Hi @Vernalis Steve, happy to hear that the whole story was useful to identify that issue! :slight_smile:
I got the impression that the problem was on the way how the cell was “labeled” as also the filtering of missing values didn’t work. Ok all good! And thank you for tip on putting a “molecule node” in between!
Best
Iolanda

Yes, basically in this case, when the CDK Renderer tries to render the cell contents it can’t read the molecule back in from the store and displays a ‘?’, which happens to look very like a normal Missing Value!

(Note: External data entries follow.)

/-! ### State.withFetchWord -/

@[simp] theorem State.withFetchWord_cfg (s : State) (n w : Nat) : (s.withFetchWord n w).cfg = s.cfg := rfl
@[simp] theorem State.withFetchWord_regs (s : State) (n w : Nat) : (s.withFetchWord n w).regs = s.regs := rfl
@[simp] theorem State.withFetchWord_out (s : State) (n w : Nat) : (s.withFetchWord n w).out = s.out := rfl
@[simp] theorem State.withFetchWord_counts (s : State) (n w : Nat) : (s.withFetchWord n w).counts = s.counts := rfl
@[simp] theorem State.withFetchWord_lost (s : State) (n w : Nat) : (s.withFetchWord n w).lost = s.lost := rfl
@[simp] theorem State.withFetchWord_script (s : State) (n w : Nat) : (s.withFetchWord n w).script = .op (BitVec.ofNat 16 (w % 2 ^ n)) :: s.script := rfl
@[simp] theorem State.withFetchWord_env (s : State) (n w : Nat) : (s.withFetchWord n w).env = s.env := rfl
@[simp] theorem State.withFetchWord_since (s : State) (n w : Nat) : (s.withFetchWord n w).since = s.since := rfl

/-! ### State.load -/

@[simp] theorem State.load_cfg (s : State) (ls : List Line) : (s.load ls).cfg = s.cfg := rfl
@[simp] theorem State.load_regs (s : State) (ls : List Line) : (s.load ls).regs = s.regs := rfl
@[simp] theorem State.load_out (s : State) (ls : List Line) : (s.load ls).out = s.out := rfl
@[simp] theorem State.load_counts (s : State) (ls : List Line) : (s.load ls).counts = s.counts := rfl
@[simp] theorem State.load_lost (s : State) (ls : List Line) : (s.load ls).lost = s.lost := rfl
@[simp] theorem State.load_script (s : State) (ls : List Line) : (s.load ls).script = ls ++ s.script := rfl
@[simp] theorem State.load_env (s : State) (ls : List Line) : (s.load ls).env = s.env := rfl
@[simp] theorem State.load_since (s : State) (ls : List Line) : (s.load ls).since = s.since := rfl

/-! ### Regs.setTcnt -/

@[simp] theorem Regs.setTcnt_tcnt (r : Regs) (c : Config) (n : Nat) : (r.setTcnt c n).tcnt = n % 2 ^ c.tmrW := rfl
@[simp] theorem Regs.setTcnt_mono (r : Regs) (c : Config) (n : Nat) : (r.setTcnt c n).mono = r.mono := rfl
@[simp] theorem Regs.setTcnt_ovfPend (r : Regs) (c : Config) (n : Nat) : (r.setTcnt c n).ovfPend = r.ovfPend := rfl
@[simp] theorem Regs.setTcnt_ie (r : Regs) (c : Config) (n : Nat) : (r.setTcnt c n).ie = r.ie := rfl
@[simp] theorem Regs.setTcnt_lMode (r : Regs) (c : Config) (n : Nat) : (r.setTcnt c n).lMode = r.lMode := rfl
@[simp] theorem Regs.setTcnt_lInc (r : Regs) (c : Config) (n : Nat) : (r.setTcnt c n).lInc = r.lInc := rfl
@[simp] theorem Regs.setTcnt_lDec (r : Regs) (c : Config) (n : Nat) : (r.setTcnt c n).lDec = r.lDec := rfl
@[simp] theorem Regs.setTcnt_hh (r : Regs) (c : Config) (n : Nat) : (r.setTcnt c n).hh = r.hh := rfl
@[simp] theorem Regs.setTcnt_mm (r : Regs) (c : Config) (n : Nat) : (r.setTcnt c n).mm = r.mm := rfl
@[simp] theorem Regs.setTcnt_ss (r : Regs) (c : Config) (n : Nat) : (r.setTcnt c n).ss = r.ss := rfl
@[simp] theorem Regs.setTcnt_clkmode (r : Regs) (c : Config) (n : Nat) : (r.setTcnt c n).clkmode = r.clkmode := rfl
@[simp] theorem Regs.setTcnt_idle (r : Regs) (c : Config) (n : Nat) : (r.setTcnt c n).idle = r.idle := rfl
@[simp] theorem Regs.setTcnt_secMark (r : Regs) (c : Config) (n : Nat) : (r.setTcnt c n).secMark = r.secMark := rfl
@[simp] theorem Regs.setTcnt_rstate (r : Regs) (c : Config) (n : Nat) : (r.setTcnt c n).rstate = r.rstate := rfl
@[simp] theorem Regs.setTcnt_tMark (r : Regs) (c : Config) (n : Nat) : (r.setTcnt c n).tMark = r.tMark := rfl
@[simp] theorem Regs.setTcnt_tRise (r : Regs) (c : Config) (n : Nat) : (r.setTcnt c n).tRise = r.tRise := rfl
@[simp] theorem Regs.setTcnt_trig (r : Regs) (c : Config) (n : Nat) : (r.setTcnt c n).trig = r.trig := rfl
@[simp] theorem Regs.setTcnt_status (r : Regs) (c : Config) (n : Nat) : (r.setTcnt c n).status = r.status := rfl
@[simp] theorem Regs.setTcnt_dist (r : Regs) (c : Config) (n : Nat) : (r.setTcnt c n).dist = r.dist := rfl
@[simp] theorem Regs.setTcnt_distValid (r : Regs) (c : Config) (n : Nat) : (r.setTcnt c n).distValid = r.distValid := rfl
@[simp] theorem Regs.setTcnt_rres (r : Regs) (c : Config) (n : Nat) : (r.setTcnt c n).rres = r.rres := rfl
@[simp] theorem Regs.setTcnt_mainmode (r : Regs) (c : Config) (n : Nat) : (r.setTcnt c n).mainmode = r.mainmode := rfl
@[simp] theorem Regs.setTcnt_ph (r : Regs) (c : Config) (n : Nat) : (r.setTcnt c n).ph = r.ph := rfl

I think it is probably actually a problem deep within the CDK toolkit rather than KNIME itself. The KNIME CDK Cell stores a molecule by writing the SMILES String representation followed by various add-ons (co-ordinates, atom types, bond colouring etc). During coordinate generation, explicit H’s are added (but not to the c1nncc1 ring, as that could be a radical as implied!), and once they are present the written SMILES then is rejected.

Steve

1 Like

Thanks Steve (@Vernalis) ! Yes all clear now! I managed to do all calculations on my dataset, however now I threw the ChEMBL database in the workflow, filtered 100K structures and did all the rest. The 3D coordinates works but again it has found some structures that it is not able to convert into a 3D space. So I have tried to introduce the CDK to molecule node but it doesn’t seem to solve the problem.
I understand that it is all a matters of the CDK nodes so I shouldn’t probably continue to bother you :slight_smile: Maybe @egonw can you look at that?

1 Like

The alternative is to use one of the RDKit-based conformation nodes:

or from the Vernalis nodes:

(But yes, it would be really nice if the CDK nodes worked too!)

Steve

1 Like

Perfect Steve, I will give them a look!
Thank you!!

1 Like

This topic was automatically closed 90 days after the last reply. New replies are no longer allowed.